Thanks michelle and all the others for chiming in. I appreciate it so much.

Today I took yet another step towards healing I decided to delete X from my FB. It sounds so childish I know like I am back in HS or something but it is the little things that cause pain in my life.

I learned today she has moved to Tulsa where OM lives and with her financial sitch it is clear that she has moved in with him.

I know it is guessing to some…………….to me. It is common sense.

Anyways since we are D she can do as she pleases but the pain of how easily we are replaced is not diminished.

Everyone has their own boundary.

I have mine. And I WILL NOT compromise it. Not for X not for anyone.

The pain will linger for some time I imagine. I am sure it will. But the presence of OM for ME is a healing step.

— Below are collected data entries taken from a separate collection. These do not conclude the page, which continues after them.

/-- TRANSET (R145, R151, R152). -/
def transetAction (payload : List Byte) : Option Action :=
  match payload with
  | m0 :: m1 :: body =>
    let mask := word16 m0 m1
    let r := readTranset mask body
    if body.length = maskedLength mask transetSizes ∧ legalCode transTypeOf r.type ∧ legalCode patternOf r.pattern ∧
       legalCode directionModeOf r.mode then some (.transet (clampTranset r)) else none
  | _ => none

/-- KEYSET (R145, R151, R152). -/
def keysetAction (payload : List Byte) : Option Action :=
  match payload with
  | b0 :: m0 :: m1 :: body =>
    let mask := word16 m0 m1
    let r := readKeyset mask body
    match layerOfNat b0.toNat with
    | none => none
    | some layer =>
      if body.length = maskedLength mask keysetSizes ∧ legalCode keyTypeOf r.type ∧ legalCode maskModeOf r.maskMode ∧
         legalCode layerOfNat r.stackPosition then some (.keyset layer (clampKeyset r)) else none
  | _ => none

/-! ## Details of refusals decided at arrival (R162) -/

/-- The bus of a PICK when it is legal, and 0 otherwise. -/
def pickDetail (b0 : Byte) : Byte := if (busOfNat b0.toNat).isSome then b0 else 0

/-- The layer of a KEYTAKE or KEYSET when it is legal, and 0 otherwise. -/
def layerDetail (b0 : Byte) : Byte := if (layerOfNat b0.toNat).isSome then b0 else 0

/-- The input of a RESTORE when it is legal, and 0 otherwise. -/
def inputDetail (b0 : Byte) : Byte := if (inputOfNat b0.toNat).isSome then b0 else 0

/-! ## DELEGATE and STANDING -/

/-- The delegation a DELEGATE names: the station of bits 3..0 when bit 7 is set, absent otherwise (R142, R147). -/
def delegationOf (b0 : Byte) : Option Station :=
  if b0.getLsbD 7 then some ⟨b0.toNat % 16, Nat.mod_lt _ (by decide)⟩ else none

/-- The fields a WV-612 keeps of a peer's STANDING (R143, R164). -/
def mixFieldsOf (payload : List Byte) : MixFields :=
  { programme := sourceOfByte (payload.getD 0 0),
    linkGroup := ⟨(payload.getD 1 0).toNat / 64 % 4, Nat.mod_lt _ (by decide)⟩,
    final := (payload.getD 1 0).getLsbD 5,
    contribution := setOfBytes ((payload.drop 10).take 8),
    next := setOfBytes ((payload.drop 18).take 8) }

/-! ## The configuration block (R182 to R184) -/

/-- The configuration in force, validated. -/
structure Configuration where
  format : Format
  switchLine : Nat
  guardLines : Nat
  window : Nat
  offsetLines : Nat
  offsetSamples : Nat
  map : List (Option MapEntry)
  programme : Source
  linkGroup : Fin 4
  leverPolicy : LeverPolicy
  permissions : List Permission
  threshold : Nat
  period : Nat
  dividers : List Nat
  limits : Limits
  matte : Colour
  transition : TransSettings
  keys1 : KeySettings
  keys2 : KeySettings
  keys3 : KeySettings
  keys4 : KeySettings
  deriving DecidableEq, Repr

/-- The default programme source number: 48 plus the station number (R184). -/
def defaultProgramme (station : Station) : Source := ⟨48 + station.val, by omega⟩

/-- Sources 2..13 on inputs 0..11, no backups, failover enable clear; 14..63 UNMAPPED (R184). -/
def defaultMap : List (Option MapEntry) :=
  (List.range 62).map fun i => (inputOfNat i).map fun input => { input := input, backup := none, failover := false }

/-- The default configuration (R184). -/
def Configuration.default (station : Station) : Configuration :=
  { format := .A, switchLine := 7, guardLines := 20, window := 2, offsetLines := 0, offsetSamples := 0, map := defaultMap,
    programme := defaultProgramme station, linkGroup := 0, leverPolicy := .fixed, permissions := List.replicate 16 .full,
    threshold := 8, period := 50, dividers := List.replicate 12 0, limits := .reset,
    matte := { y := 502#10, cb := 512#10, cr := 512#10 }, transition := .reset, keys1 := .reset, keys2 := .reset,
    keys3 := .reset, keys4 := .reset }

/-- A map entry as the block gives it: input, backup and failover enable (R183). -/
structure RawMapEntry where
  input : Nat
  backup : Nat
  failover : Bool

/-- The first pass of R84, in rising source number order: an entry whose input is outside 0..11, or is already named by a
lower-numbered entry, becomes UNMAPPED. `used` holds the inputs named so far. -/
def settleInputs : List Nat → List RawMapEntry → List (Option (InputNo × RawMapEntry))
  | _, [] => []
  | used, e :: rest =>
    match inputOfNat e.input with
    | none => none :: settleInputs used rest
    | some input =>
      if used.contains e.input then none :: settleInputs used rest
      else some (input, e) :: settleInputs (e.input :: used) rest

/-- Whether the second pass of R85 keeps a backup: a source number, not the own programme number, not the entry's own source,
and BLACK, MATTE or an entry mapped by the first pass. -/
def keepsBackup (settled : List (Option (InputNo × RawMapEntry))) (programme own : Nat) (backup : Nat) : Bool :=
  decide (backup < 64) && backup != programme && backup != own &&
  (decide (backup < 2) || ((settled.getD (backup - 2) none).isSome))

/-- The two passes of R84 and R85. -/
def validateMap (programme : Source) (raw : List RawMapEntry) : List (Option MapEntry) :=
  let settled := settleInputs [] raw
  settled.zipIdx.map fun (e, i) =>
    e.map fun (input, r) =>
      { input := input, failover := r.failover,
        backup := if keepsBackup settled programme.val (i + 2) r.backup then sourceOfNat r.backup else none }

/-- A pair of limits as R183 judges it. -/
def limitPair (lo hi dlo dhi : Nat) : Nat × Nat :=
  if 4 ≤ lo ∧ hi ≤ 1019 ∧ lo ≤ hi then (lo, hi) else (dlo, dhi)

/-- Settings with the present fields of a TRANSET replacing theirs (R33). -/
def applyTranset (f : TransetFields) (t : TransSettings) : TransSettings :=
  { type := f.type.getD t.type, rate := f.rate.getD t.rate, pattern := f.pattern.getD t.pattern, mode := f.mode.getD t.mode,
    cx := f.cx.getD t.cx, cy := f.cy.getD t.cy, softness := f.softness.getD t.softness,
    borderWidth := f.borderWidth.getD t.borderWidth,
    border := { y := f.borderY.getD t.border.y, cb := f.borderCb.getD t.border.cb, cr := f.borderCr.getD t.border.cr } }

/-- Settings with the present fields of a KEYSET, less the stack position, replacing theirs (R52). -/
def applyKeyset (f : KeysetFields) (k : KeySettings) : KeySettings :=
  { type := f.type.getD k.type, clip := f.clip.getD k.clip, gain := f.gain.getD k.gain, invert := f.invert.getD k.invert,
    rate := f.rate.getD k.rate, maskMode := f.maskMode.getD k.maskMode, left := f.left.getD k.left, top := f.top.getD k.top,
    width := f.width.getD k.width, height := f.height.getD k.height }

/-- The content of an accepted block, validated field by field (R183). -/
def readConfiguration (station : Station) (content : List Byte) : Configuration :=
  let at8 := fun i => (content.getD i 0).toNat
  let at16 := fun i => word16 (content.getD i 0) (content.getD (i + 1) 0)
  let format : Format := match at8 0 with
    | 1 => .B
    | 2 => .C
    | 3 => .D
    | _ => .A
  let programme : Source :=
    match sourceOfNat (at8 193) with
    | some p => if 2 ≤ p.val then p else defaultProgramme station
    | none => defaultProgramme station
  let raw : List RawMapEntry := (List.range 62).map fun i =>
    { input := at8 (7 + 3 * i), backup := at8 (8 + 3 * i), failover := (content.getD (9 + 3 * i) 0).getLsbD 0 }
  let yPair := limitPair (at16 226) (at16 228) 64 940
  let cPair := limitPair (at16 230) (at16 232) 64 960
  let matteY := clampNat (sampleOf (at16 234)).toNat yPair.1 yPair.2
  let matteCb := clampNat (sampleOf (at16 236)).toNat cPair.1 cPair.2
  let matteCr := clampNat (sampleOf (at16 238)).toNat cPair.1 cPair.2
  let keysAt := fun i => applyKeyset (clampKeyset (readKeyset 1023 ((content.drop (259 + 16 * i)).take 16))) .reset
  { format := format, switchLine := clampNat (at8 1) 1 20, guardLines := clampNat (at8 2) 1 64, window := clampNat (at8 3) 1 4,
    offsetLines := min (at8 4) 63, offsetSamples := min (at16 5) (lineSamples format - 1), map := validateMap programme raw,
    programme := programme,
    linkGroup := if h : at8 194 < 4 then ⟨at8 194, h⟩ else 0,
    leverPolicy := if at8 195 = 1 then .latest else .fixed,
    permissions := (List.range 16).map fun i =>
      match at8 (196 + i) with
      | 0 => .full
      | 1 => .limited
      | _ => .watch,
    threshold := max (at8 212) 1, period := at8 213, dividers := (List.range 12).map fun i => min (at8 (214 + i)) 3,
    limits := { yLo := yPair.1, yHi := yPair.2, cLo := cPair.1, cHi := cPair.2 },
    matte := { y := sampleOf matteY, cb := sampleOf matteCb, cr := sampleOf matteCr },
    transition := applyTranset (clampTranset (readTranset 2047 ((content.drop 240).take 19))) .reset,
    keys1 := keysAt 0, keys2 := keysAt 1, keys3 := keysAt 2, keys4 := keysAt 3 }
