-- ==== Sys2Proof/Machine/CueLine.lean ====
section
/-! DEFINITION. The meanings of the Cue Line's own commands: LINE_IDLE, LINE_BUSY, the life of an attempt, and FRAME_DISCARDED (R128 to
R138). -/

namespace Sys2Proof.Machine

/-- LINE_IDLE: the line has been recessive for 11 bit times (R128). -/
def execLineIdle (s : State) : Host.Outcome State Fault Refusal := whenReleased (fun s => s.setPort s.port.lineIdle) s

/-- ATTEMPT_BEGINS: when every condition of R131 holds, STANDING or the oldest refusal begins. -/
def execAttemptBegins (s : State) : Host.Outcome State Fault Refusal :=
  whenReleased (fun s => if s.mayBegin then beginAttempt s else s) s

/-- ARBITRATION_LOSS: a recessive data bit of byte 0 is read dominant (R132). -/
def execArbitrationLoss (s : State) : Host.Outcome State Fault Refusal :=
  whenReleased (fun s => s.setPort s.port.loseArbitration) s

/-- ATTEMPT_PASSES_BYTE_0: the last data bit of byte 0 is passed (R135). -/
def execAttemptPassesByte0 (s : State) : Host.Outcome State Fault Refusal :=
  whenReleased (fun s => s.setPort s.port.passByte0) s

/-- TRANSMIT_ERROR: a bit is read back different from the bit sent (R133). -/
def execTransmitError (s : State) : Host.Outcome State Fault Refusal :=
  whenReleased (fun s => s.setPort s.port.transmitError) s

/-- FRAME_DROPPED: a frame whose transmit error count has reached 3 is dropped (R133; log entry 6). -/
def execFrameDropped (s : State) : Host.Outcome State Fault Refusal := whenReleased (fun s => s.setPort s.port.dropSpent) s

/-- ATTEMPT_COMPLETES: the last stop bit has been sent and every bit read back (R134). -/
def execAttemptCompletes (s : State) : Host.Outcome State Fault Refusal :=
  whenReleased (fun s => s.setPort s.port.completeAttempt) s

/-- FRAME_DISCARDED: an assembly ends without an arrival and leaves the port alone changed (R138, R139, R141). -/
def execFrameDiscarded (bytes : List Byte) (ending : AssemblyEnd) (s : State) : Host.Outcome State Fault Refusal :=
  whenReleased (fun s =>
    if isDiscarded bytes ending then s.setPort (s.port.discard ending) else s) s

/-- LINE_BUSY: the port reads a dominant level after IDLE (R128). -/
def execLineBusy (s : State) : Host.Outcome State Fault Refusal := whenReleased (fun s => s.setPort s.port.lineBusy) s

end Sys2Proof.Machine
end

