/-- ATTEMPT_BEGINS under the conditions of R131: a pending STANDING goes before every refusal and clears the renewed mark, and its
frame has the header and the check of R129 and R142 and the payload of the state at that moment (R137, R143); otherwise the oldest
refusal goes, with the frame of R144; the attempt records the field in which it began. The line the attempt drives is BUSY and the
port assembles the frame on it (R132, R138; log entry 14). An attempt does not begin outside RUNNING, on a BUSY line, while
another is in progress, with the budget spent, or with nothing pending (R131, R135). -/
def Obligations.AttemptSendsStandingBeforeRefusals : Prop :=
  (∀ s : State, Running s → s.port.lineState = .idle → s.port.attempt = none → s.port.budgetCount < 4 →
      (s.port.standingPending = true → ∃ t a, exec .attemptBegins s = .next t ∧
        t = s.setPort { s.port with lineState := .busy, rx := .assembling, standingRenewed := false, attempt := some a } ∧
        a.slot = .standing ∧ a.field = s.raster.field ∧ a.passedByte0 = false ∧
        (let body := BitVec.ofNat 8 (192 + 4 * s.loader.station.val) :: BitVec.ofNat 8 (12 * 16 + s.loader.station.val) :: 29#8 :: standingPayload s
         a.frame = body ++ bytes16 (frameCheck body).toNat)) ∧
      (∀ r rest, s.port.standingPending = false → s.port.refusals = r :: rest → ∃ t a, exec .attemptBegins s = .next t ∧
        t = s.setPort { s.port with lineState := .busy, rx := .assembling, attempt := some a } ∧
        a.slot = .refusal ∧ a.field = s.raster.field ∧ a.passedByte0 = false ∧
        (let body := [BitVec.ofNat 8 (192 + 4 * s.loader.station.val), BitVec.ofNat 8 (13 * 16 + r.target.val), 3#8,
           BitVec.ofNat 8 (kindCode r.kind), BitVec.ofNat 8 (reasonCode r.reason), r.detail]
         a.frame = body ++ bytes16 (frameCheck body).toNat))) ∧
  (∀ s : State,
      (s.loader.state ≠ .running ∨ s.port.lineState = .busy ∨ s.port.attempt ≠ none ∨ 4 ≤ s.port.budgetCount ∨
        (s.port.standingPending = false ∧ s.port.refusals = [])) →
      exec .attemptBegins s = .next s)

No one to ME is worth this. NO ONE.

It is kind of a rambling post and almost obsolete since we are D but this began before the D was final maybe not physical but certainly emotional and that part stings a little.

Trust your gut. It will never lead you wrong.

I got so caught up in the ‘hope’ speech, and when you are desperate you can find hope anywhere but sometimes you have to face the music.

What were my expectation after the D?

I don’t know.

Common sense would dictate that we both would date I suppose but being replaced so easily is not something I can handle lightly.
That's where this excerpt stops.